Domestic violence is a serious public health problem in America with far-reaching consequences for women and children. Efforts to stop the violence have taken many forms and include diverse settings such as community shelters, schools, courts, hospitals and clinics, and research institutions.

While treatment outcome research is in its infancy, there is some preliminary evidence that certain kinds of interventions work better for particular batterer types than for others, that some offenders may not be helped by traditional interventions, and that even brief intervention programs are better than no treatment at all. Group treatment is generally preferred to individual or couples' treatment. Those batterers who drop out of treatment, and are therefore hardest to treat, are likely to be young substance abusers with a long history of violence.

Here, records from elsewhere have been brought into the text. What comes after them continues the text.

/-- Reserved bits [hi:lo] of the payload words hold zero (R12). -/
def rsvOk : List (List (Nat × Nat)) → List Word → Bool
  | f :: fs, w :: ws => (f.all fun p => bits w p.1 p.2 == 0) && rsvOk fs ws
  | _, _ => true

/-- LENGTH fits the channel and is whole words (R418, R421). -/
def frameOk (src : Src) (len : Nat) : Bool :=
  len % 8 == 0 && decide (len ≤ match src with | .pigeon _ _ => 48 | _ => 496)

/-- Faults of a request's header (R421, R424, R429): a code, or none. -/
def headerCode (src : Src) (req : Req) : Option Nat :=
  let l := req.length.toNat
  if !frameOk src l || l != 8 * req.payload.length then some Code.badLength
  else if bitAt req.word1 15 then some Code.badLength
  else if req.kind != 0 || req.word1 != 0 then some Code.reservedNonzero
  else none

/-- Where a mailbox command's stream stands (R426). -/
def State.boxStreamCode (s : State) (rule : StreamRule) (st : Fin 4096) : Option Nat :=
  if rule = .session then some Code.wrongChannel
  else match s.stream? st.val with
    | none => some Code.streamUnknown
    | some x =>
      if st.val != 0 && x.owner == 1 then some Code.wrongChannel
      else
        let ok := match rule with
          | .zero => st.val == 0
          | .zeroOrTenant => st.val == 0
          | .own => st.val != 0
          | .zeroOrOwn => true
          | .tenant => false
          | .session => false
        if ok then none else some Code.wrongStream

/-- Where a session command's stream stands (R387, R390, R426). -/
def State.sessStreamCode (s : State) (x : Session) (info : CmdInfo) (st : Fin 4096) : Option Nat :=
  if x.draining then some Code.gloveClosed
  else if (s.tenantGlove? x.tenant).isNone && info.rule != .session then some Code.noGlove
  else if st.val = 0 then (if info.rule = .session then none else some Code.wrongStream)
  else match s.stream? st.val with
    | none => some Code.streamUnknown
    | some y =>
      if y.owner != 1 || y.tenant != x.tenant then some Code.streamUnknown
      else if info.rule = .zero || info.rule = .session then some Code.wrongStream
      else none

/-- The code with which a command's channel, length, stream and reserved fields refuse it, or none. -/
def State.routeCode (s : State) (info : CmdInfo) (src : Src) (req : Req) : Option Nat :=
  if secureSrc src && !info.secure then some Code.wrongChannel
  else if (match src with | .pigeon _ _ => !info.hole | _ => false) then some Code.channelUnsuited
  else
    let sc := match src with
      | .session n => match s.session? n.val with
        | some x => s.sessStreamCode x info req.stream
        | none => some Code.streamUnknown
      | _ => s.boxStreamCode info.rule req.stream
    match sc with
    | some c => some c
    | none =>
      if info.data && s.cp.tripped then some Code.thermalTripped
      else if req.length.toNat < info.lenMin || info.lenMax < req.length.toNat then some Code.badLength
      else if !rsvOk info.rsv req.payload then some Code.reservedNonzero
      else none

/-- The words of a request as its channel carries them. -/
def reqWords (opcode : Nat) (q : Req) : List Word :=
  header0 opcode q.mseq.toNat q.stream.val q.kind.val q.length.toNat :: q.word1 :: q.payload

/-- The side of a control die takes messages (R419): one that is being taken over from does not (R431). -/
def State.listens (s : State) (c : Ct) : Bool :=
  decide (s.side c ≤ 1) && !(s.cp.takingOver.isSome && c == s.cp.active)

/-- The side of a source takes messages; a session's requests reach the active command processor. -/
def State.takes (s : State) : Src → Bool
  | .session n => s.cpRuns && (s.session? n.val).isSome
  | .pigeon c _ => s.listens c
  | .tray c _ => s.listens c

/-- The request leaves its channel: a posted pigeonhole message, which stands in as many registers as it is long (R413), becomes
TAKEN (R414); the first message of a tray's or a session's inbox is removed (R425). A request whose channel holds none arrives and is taken in this step. None: another
message stands before it, or the pigeonhole holds another message. -/
def State.takeFrom (s : State) (src : Src) (ws : List Word) : Option State :=
  match src with
  | .pigeon c n =>
    let p := (s.ct c).pigeons.getD n.val Pigeon.reset
    let regs := (halves ws).take 16
    if p.status = 1 && p.data.take regs.length != regs then none
    else if p.status.val ≤ 1 then
      some (s.modCt c fun x => { x with pigeons := updAt n.val (fun p =>
        { p with data := regs ++ p.data.drop regs.length, status := 2, go := true }) x.pigeons })
    else none
  | .tray c n =>
    match ((s.ct c).trays.getD n.val Tray.reset).inbox with
    | [] => some s
    | m :: _ =>
      if m = ws then
        some (s.modCt c fun x => { x with trays := updAt n.val (fun t => { t with inbox := t.inbox.drop 1 }) x.trays })
      else none
  | .session n =>
    match s.session? n.val with
    | none => none
    | some x => match x.inbox with
      | [] => some s
      | m :: _ => if m = ws then some (s.modSession n.val fun y => { y with inbox := y.inbox.drop 1 }) else none

/-- A resend's answer (R432), or none where the request is no resend. -/
def State.resend (s : State) (r : Reply) : Option State :=
  match ((s.chan (chanKey r.src)).filter fun j => j.mseq == r.mseq).getLast? with
  | none => none
  | some j =>
    if j.byCt != s.cp.active && !j.resent then
      if j.opcode != r.opcode || j.stream != r.stream then some (s.refuseRaw r Code.sequenceInUse)
      else
        let s := s.setChan (chanKey r.src)
          (((s.chan (chanKey r.src)).reverse |> updFirst (fun x => x.mseq == r.mseq) fun x => { x with resent := true }).reverse)
        some (match j.phase with
          | 2 => s.emitAll r.src (j.completion.map replayed)
          | 1 => s.emitAll r.src [replayed j.accepted]
          | _ => s)
    else if j.phase != 2 then some (s.refuseRaw r Code.sequenceInUse)
    else none

/-- A cabinet reset is in progress (R395, R441). -/
def State.resetting (s : State) (c : Cab) : Bool := (s.cab c).state == 5

/-- A command's body on the request that was taken, once every check of the command tables passed. A command that names a
cabinet in RESETTING is held (R441); its row, issued again after the reset, executes it. -/
def State.runBody (s : State) (info : CmdInfo) (r : Reply) (ws : List Word) (body : Reply → List Word → State → State) :
    State :=
  match info.cabWord with
  | none => body r ws s
  | some i =>
    if s.resetting (Fin.ofNat 16 (bits (wordAt ws i) 63 60)) then
      s.modCp fun c => { c with heldCmds := if c.heldCmds.contains r then c.heldCmds else c.heldCmds ++ [r] }
    else body r ws (s.modCp fun c => { c with heldCmds := c.heldCmds.filter fun x => x != r })

/-- The active command processor's side of a request that has left its channel (R421 to R432). -/
def State.runActive (s : State) (info : CmdInfo) (src : Src) (req : Req) (r : Reply)
    (body : Reply → List Word → State → State) : State :=
  match headerCode src req with
  | some c => if (s.openReq? (chanKey src) r.mseq).isSome then s.refuseRaw r c else (s.jTake r).complete r c []
  | none =>
    match s.resend r with
    | some s' => s'
    | none =>
      let s := s.jTake r
      match s.routeCode info src req with
      | some c => s.complete r c []
      | none => s.runBody info r req.payload body

/-- The standby's side (R431): QUERY_CAPS, RESYNC and TAKE_OVER are answered, every other request ends with NOT_ACTIVE. -/
def State.runStandby (s : State) (info : CmdInfo) (src : Src) (req : Req) (r : Reply)
    (body : Reply → List Word → State → State) : State :=
  match headerCode src req with
  | some c => s.refuseRaw r c
  | none =>
    if (s.openReq? (chanKey src) r.mseq).isSome then s.refuseRaw r Code.sequenceInUse
    else if info.opcode = 1 || info.opcode = 2 || info.opcode = 4 then
      match s.routeCode info src req with
      | some c => s.refuseRaw r c
      | none => body r req.payload s
    else s.refuseRaw r Code.notActive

Interventions for women generally take the form of shelter programs and group treatment programs. However, few communities offer interventions designed specifically to meet the needs of children exposed to domestic violence. While most battered women eventually do leave their abusive partners, those who have access to social and financial support, and who feel protected in the community and by the police, are more likely to leave.

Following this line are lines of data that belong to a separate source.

/-- A pin count at its maximum, at which admission waits (R247). -/
def State.pinsFull (s : State) (q : Request) (g : Die) : Bool :=
  match q.slot with
  | some k => ((s.residency? q.cab k g).map Residency.full).getD false
  | none => false

/-- A request is admitted to a group (R54, R244): pinned, its cache allocated, its drawer's fetch started, its prompt ready. -/
def State.admitTo (s : State) (q : Request) (g : Die) : State :=
  if s.pinsFull q g then s else
  let n := s.kvPagesFor q.cab q.ask
  let glove := ((s.tenantGlove? q.tenant).map Glove.id).getD 0
  match s.allocAll? ((s.groupOfCab q.cab g).map fun d => (d, n)) PKind.kv glove q.cab (BitVec.ofNat 32 q.id) with
  | none => s
  | some s =>
    let (t, s) := s.tick
    let s := s.modRequest q.id fun q =>
      { q with state := RState.admitted, group := some g, ready := q.ask.promptRows + q.delivered, since := s.now, seq := t,
               kvPages := n, admitted := s.now, pinned := q.slot.isSome }
    match q.slot with
    | none => s
    | some k =>
      (s.touchSlot q.cab k).holdDrawer q.cab k g

/-- The slot of a request's drawer: bound automatically where it has none (R238); none when no slot can be had. -/
def State.slotForRequest (s : State) (c : Cab) (handle : Word) : Option (Nat × State) :=
  match s.slotOf c handle with
  | some x => some (x.slot, s)
  | none => (s.takeSlot c).map fun p =>
    let o := s.resolve c handle
    (p.1, p.2.bindSlot c p.1 handle ((o.map CatObj.version).getD 0) (o.map CatObj.tenant) none)

/-- Admission is open to a tenant in a cabinet (R54, R59). -/
def State.admits? (s : State) (c : Cab) (t : BitVec 32) : Bool :=
  let x := s.cab c
  x.state == 3 && x.adm.isOpen && decide (s.admittedOf c t < x.adm.quota)

/-- A waiting request is tested (R54, R55, R238, R240, R249): its handle is bound where no slot binds it; it ends with its slot's code, is
admitted, or goes on waiting. -/
def State.tryAdmit (s : State) (i : Nat) : State :=
  match s.request? i with
  | none => s
  | some q =>
    if q.state != RState.queued then s
    else if q.ask.handle = 0 then
      match (if s.admits? q.cab q.tenant then s.chooseGroup q.cab none q.ask else none) with
      | some g => s.admitTo q g
      | none => s
    else match s.slotForRequest q.cab q.ask.handle with
      | none => s
      | some (n, s) =>
        match s.slot? q.cab n with
        | none => s
        | some x =>
          let s := s.modRequest i fun q => { q with slot := some n }
          if x.owner?.any fun t => t != q.tenant then s.endRequest i Code.notOwner
          else if x.state = SState.stale then s.endRequest i Code.staleShelf
          else if x.state = SState.failed then s.endRequest i x.lastCode
          else if x.state != SState.bound && x.state != SState.evictPending then s
          else match (if s.admits? q.cab q.tenant then s.chooseGroup q.cab (some n) q.ask else none) with
            | some g => s.admitTo { q with slot := some n } g
            | none => s

/-- A live request that lost its drawer (R353) pins and fetches it again. -/
def State.repin (s : State) (i : Nat) : State :=
  match s.request? i with
  | none => s
  | some q => match q.slot, q.group with
    | some k, some g =>
      if !q.live || q.pinned || (s.residency? q.cab k g).any fun r => r.state == 2 then s
      else (s.modRequest i fun q => { q with pinned := true }).holdDrawer q.cab k g
    | _, _ => s

/-- A drawer piece that cannot be read (R353): the requests' pins drop, the residency is evicted, and once it is gone the
requests wait for a new fetch. -/
def State.refetch (s : State) (c : Cab) (k : Nat) (g : Die) : State :=
  let qs := s.requests.filter fun q => q.cab == c && q.slot == some k && q.group == some g && q.live && q.pinned
  let s := qs.foldl (fun (s : State) q => (s.modRequest q.id fun q => { q with pinned := false }).unpin c k g) s
  let s := s.evictOne c k g
  qs.foldl (fun (s : State) q => s.repin q.id) s

end Sys2Proof.Machine
end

Current efforts can be seen in communities that take an ecological or multilayered approach to the problem. That is, they offer coordinated responses to domestic violence in terms of primary, secondary, and tertiary prevention. Educational programs aimed at reducing the culture of violence against women and school-based programs that teach nonviolent problem solving and social skills are primary preventions.

Domestic Violence Intervention

Dating violence programs for teenagers and psycho-educational intervention programs for younger children exposed to domestic violence are examples of innovative secondary preventions. It is hoped that in the future communities that take the initiative in preempting and combating violence against women will need fewer treatment programs and police units to respond to domestic violence after it occurs.